‘Made in Ireland’ parts found in Russian drones violating Western sanctions

That’s according to Defense and Security Expert, Declan Power, who was speaking after a picture of a recovered drone featuring a ‘Made in Ireland’ stamp emerged yesterday.

Speaking in Kyiv, Taoiseach Leo Varadkar said he did not believe Irish companies had evaded EU sanctions – which forbid the sale, supply or export of items that may benefit the Russian military or the development of its defence and security sector.

Mr Varadkar admitted it was possible for third parties to find a way around the EU sanctions, something he said Irish authorities “do take very seriously”.

The drone component was stamped with the name ‘Tillotson’, an American company operating out of a factory in Tralee, Co Kerry.

Tillotson makes small engines for garden equipment, furthering suspicions that the pictured component was repurposed by the manufacturers of the drone.

“There’s a history of parts from legitimate companies ending up in these kinds of munitions,” he said.

“Before the war in Ukraine began, Russia was engaged in various shady types of procurement programmes in order to avoid sanctions and that has stepped up since the EU and US sanctions have been ramped up.

“[Tillotson] systems are made for legitimate reasons – for non-military reasons – but like a lot of technology these days, it can be dual purpose.”

Taoiseach Leo Varadkar meeting President Zelenskyy in Ukraine todayTaoiseach Leo Varadkar meeting President Zelenskyy in Ukraine (Photo by Office of the President of Ukraine)

Mr Power said this is not the first time Tillotson has been accused of producing products for military purposes, citing a three-year investigation which found the company had links to the illegal procurement of weapons in Afghanistan.

“It wasn’t that it was actual Tillotson product, it was products had been faked to look like Tillotson,” he said.

“When it was examined and investigated, it wasn’t their product at all.”

Irish government in action

The Government now needs to act quickly to find out how Russia got its hands on the product, Mr Power said.

“The optics of these things matter,” he said.

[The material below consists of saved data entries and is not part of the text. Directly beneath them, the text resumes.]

/-- A load (R154). -/
def loadOp (signed : Bool) (size : Nat) (rd ra : BitVec 6) (off : Imm 5) (g : BitVec 5) (s : State) : Out :=
  if s.guard g then
    spadAccess (s.ea ra off size) size false s
      (.next (s.setS rd.toNat (extendLoad signed size (s.rdLE (s.spad (s.ea ra off size)) size))))
  else .next s

/-- A store (R154). -/
def storeOp (size : Nat) (rs ra : BitVec 6) (off : Imm 5) (g : BitVec 5) (s : State) : Out :=
  if s.guard g then
    spadAccess (s.ea ra off size) size true s
      (.next (s.store (s.spad (s.ea ra off size)) (bytesOf (s.sreg rs.toNat).toNat size)))
  else .next s

/-- The integer atomics of R155 on w-bit values: old and operand to the new value; `cmp` is the comparand of CAS. -/
def amoNew (op w old b cmp : Nat) : Nat :=
  match op with
  | 0 => (old + b) % 2 ^ w
  | 1 => Nat.land old b
  | 2 => Nat.lor old b
  | 3 => Nat.xor old b
  | 4 => if toSigned w old ≤ toSigned w b then old else b
  | 5 => if toSigned w old ≤ toSigned w b then b else old
  | 6 => if old ≤ b then old else b
  | 7 => if old ≤ b then b else old
  | 8 => b
  | _ => if old = cmp then b else old

/-- A scratchpad atomic (R155). -/
def amoOp (op : Nat) (rd ra rb : BitVec 6) (wf : BitVec 1) (s : State) : Out :=
  let n := if wf = 0 then 4 else 8
  let ea := (s.sreg ra.toNat).toNat
  let old := s.rdLE (s.spad ea) n
  let new := amoNew op (8 * n) old ((s.sreg rb.toNat).toNat % 2 ^ (8 * n)) ((s.sreg rd.toNat).toNat % 2 ^ (8 * n))
  spadAccess ea n true s (spadAccess ea n false s
    (.next ((s.store (s.spad ea) (bytesOf new n)).setS rd.toNat (extendLoad true n old))))

/-! Loops (R139 to R141, R158). -/

def StreamSt.level (t : StreamSt) (l : Nat) : LoopLevel := if l = 0 then t.l0 else t.l1
def StreamSt.setLevel (t : StreamSt) (l : Nat) (x : LoopLevel) : StreamSt := if l = 0 then { t with l0 := x } else { t with l1 := x }

/-- LOOP with count n: an end offset inside its own bundle is ILLEGAL_BUNDLE (R139). DEDUCED (log 35). -/
def loopOp (l e n : Nat) (s : State) : Out :=
  if e ≤ s.ctx.len then raise .illegalBundle s
  else
    let le := pcRel s.ctx.str s.ctx.addr e
    let s1 := s.updStrm fun t => t.setLevel l { lc := .ofNat 32 n, ls := s.seqPc, le := le }
    .next (if n = 0 then s1.branch le else s1)

/-- A committed loop register: 0 lc0, 1 ls0, 2 le0, 3 lc1, 4 ls1, 5 le1 (R158). -/
def loopReg (t : StreamSt) (r : Nat) : Nat :=
  let x := t.level (r / 3)
  match r % 3 with
  | 0 => x.lc.toNat
  | 1 => x.ls.toNat
  | _ => x.le.toNat

/-- A write of a loop register: direct on an inactive level, else into its shadow (R141). -/
def LoopLevel.write (x : LoopLevel) (st : Str) (r v : Nat) : LoopLevel :=
  if x.lc = 0 then
    match r with
    | 0 => { x with lc := .ofNat 32 v }
    | 1 => { x with ls := pcWrap st v }
    | _ => { x with le := pcWrap st v }
  else
    match r with
    | 0 => { x with plc := some (.ofNat 32 v) }
    | 1 => { x with pls := some (pcWrap st v) }
    | _ => { x with ple := some (pcWrap st v) }

def lwrOp (r v : Nat) (s : State) : Out :=
  .next (s.updStrm fun t => t.setLevel (r / 3) ((t.level (r / 3)).write s.ctx.str (r % 3) v))

/-! CHECK (R145). -/

/-- The task with ordinal `ord` of the checking task's die image, bound to cluster l, has retired, in locked mode in an
earlier cinch period. -/
def State.checkPasses (s : State) (l ord : Nat) : Bool :=
  match s.cl.task with
  | none => false
  | some r => s.jobs.any fun j => j.lead == r.lead && j.slot == r.slot &&
      j.tasks.any fun t => t.die == s.curDie && t.ord == ord && t.lcl == l && decide (t.stage = .retired) &&
        (if j.locked then decide (t.retPer < j.period) else decide (t.retClk < s.clk))

/-! The meanings. -/

/-- NOP: no effect (R136). -/
def execNop (s : State) : Out := .next s

/-- END: the stream issues nothing further (R136). -/
def execEndStream (s : State) : Out := .next s.ends

/-- BR: PC := A + off (R138). -/
def execBr (off : BitVec 16) (s : State) : Out := .next (s.branchRel (sx off))

/-- BXI: a branch on a register and an immediate (R138). -/
def execBxi (c : BitVec 3) (x : BitVec 6) (imm : Imm 6) (off : BitVec 10) (s : State) : Out :=
  .next (if cond c.toNat (s.reg x) (immS imm) then s.branchRel (sx off) else s)

/-- BXX: a branch on two registers (R138). -/
def execBxx (c : BitVec 3) (x y : BitVec 6) (off : BitVec 10) (s : State) : Out :=
  .next (if cond c.toNat (s.reg x) (s.reg y) then s.branchRel (sx off) else s)

/-- LOOP with its count in a register: bits [31:0] (R139). -/
def execLoopReg (l : BitVec 1) (r : BitVec 6) (e : BitVec 10) (s : State) : Out :=
  loopOp l.toNat e.toNat ((s.reg r).toNat % 2 ^ 32) s

/-- LOOP with an immediate count: N is exact, of which lc keeps the low 32 bits (R6, R139). -/
def execLoopImm (l : BitVec 1) (n : Imm 13) (e : BitVec 10) (s : State) : Out :=
  loopOp l.toNat e.toNat (immU n).toNat s

/-- GATE (R144). -/
def execGate (c : BitVec 3) (n : BitVec 5) (off : Imm 17) (s : State) : Out := gateOp c.toNat n.toNat (immU off).toNat s

/-- CHECK: CHECK_FAIL unless the named task has retired (R145). -/
def execCheck (l : BitVec 4) (off : BitVec 12) (s : State) : Out :=
  if s.checkPasses l.toNat off.toNat then .next s else raise .checkFail s

/-- SEMP (R142, R143). -/
def execSemp (m : BitVec 4) (n : BitVec 8) (s : State) : Out := semRelease m.toNat n.toNat s

/-- SEMW (R142, R143). -/
def execSemw (m : BitVec 4) (n : BitVec 8) (s : State) : Out := semAcquire m.toNat n.toNat s

/-- MARK: accesses are performed in issue order in this model, so it only retires (R146, R302; log 6). -/
def execMark (s : State) : Out := .next s

/-- IMOV: d := SignExtend(imm) (R137). -/
def execImov (rd : BitVec 6) (imm : Imm 19) (s : State) : Out := .next (s.setReg rd (immS imm))

/-- IADD: d := a + SignExtend(imm) (R137). -/
def execIadd (rd ra : BitVec 6) (imm : Imm 13) (s : State) : Out := .next (s.setReg rd (s.reg ra + immS imm))

/-- BREAK and SYSCALL: the cause with its code, or NOP once firmware has marked it served (R147). Of a bundle that holds two of them
the mark covers both, though only the first cause was raised (DESIGN CHOICE, log 99). -/
def trapOp (c : Cause) (code : BitVec 16) (s : State) : Out :=
  if s.strm.served then .next s else .next (s.trapped { s.trapOf c with code := code.toNat })

def execBrk (c : BitVec 16) (s : State) : Out := trapOp .brk c s

def execSyscall (c : BitVec 16) (s : State) : Out := trapOp .syscall c s

/-! Integer arithmetic on registers (R148). -/

/-- ADD: ra + rb (R148). -/
def execAdd (rd ra rb : BitVec 6) (g : BitVec 5) (s : State) : Out := aluRR (fun a b => a + b) rd ra rb g s

/-- SUB: ra − rb (R148). -/
def execSub (rd ra rb : BitVec 6) (g : BitVec 5) (s : State) : Out := aluRR (fun a b => a - b) rd ra rb g s

/-- MIN: signed minimum (R148). -/
def execMin (rd ra rb : BitVec 6) (g : BitVec 5) (s : State) : Out := aluRR opMin rd ra rb g s

/-- MAX: signed maximum (R148). -/
def execMax (rd ra rb : BitVec 6) (g : BitVec 5) (s : State) : Out := aluRR opMax rd ra rb g s

/-- AND: AND (R148). -/
def execAnd (rd ra rb : BitVec 6) (g : BitVec 5) (s : State) : Out := aluRR (fun a b => a &&& b) rd ra rb g s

“In fairness, a company like Tillotson can’t be held responsible if they have sold something in good faith to a legitimate outlet and then that has been used or procured in some way.

“One of the questions here is, was the drone maybe manufactured in Iran as opposed to Russia?

“If that was the case, how did they get their hands on it? Is it an actual, genuine Tillotson product in this case? Or is it another example of it being faked?

“The one thing we should maintain is that we do this in solidarity with our EU partners because that makes any action stronger and likely to stick.”

Taoiseach Leo Varadkar meeting President Zelenskyy in UkraineTaoiseach Leo Varadkar meeting President Zelenskyy in Ukraine (Photo by Office of the President of Ukraine)

In a statement this morning, The Department of Trade, Enterprise and Employment said: “Ireland implements a robust export control policy, which includes the application of the relevant EU and international standards for export control.

“Any breach of export controls is taken very seriously and the potential use of Irish components in Iranian drones used by the Russian Federation in Ukraine is being investigated, by the Department of Enterprise, Trade and Employment. 

“The Department is also actively working with Conflict Armament Research, which is funded by the EU, to ensure, insofar as possible, that Irish components do not end up, either intentionally or unintentionally, in conflict zones around the world.”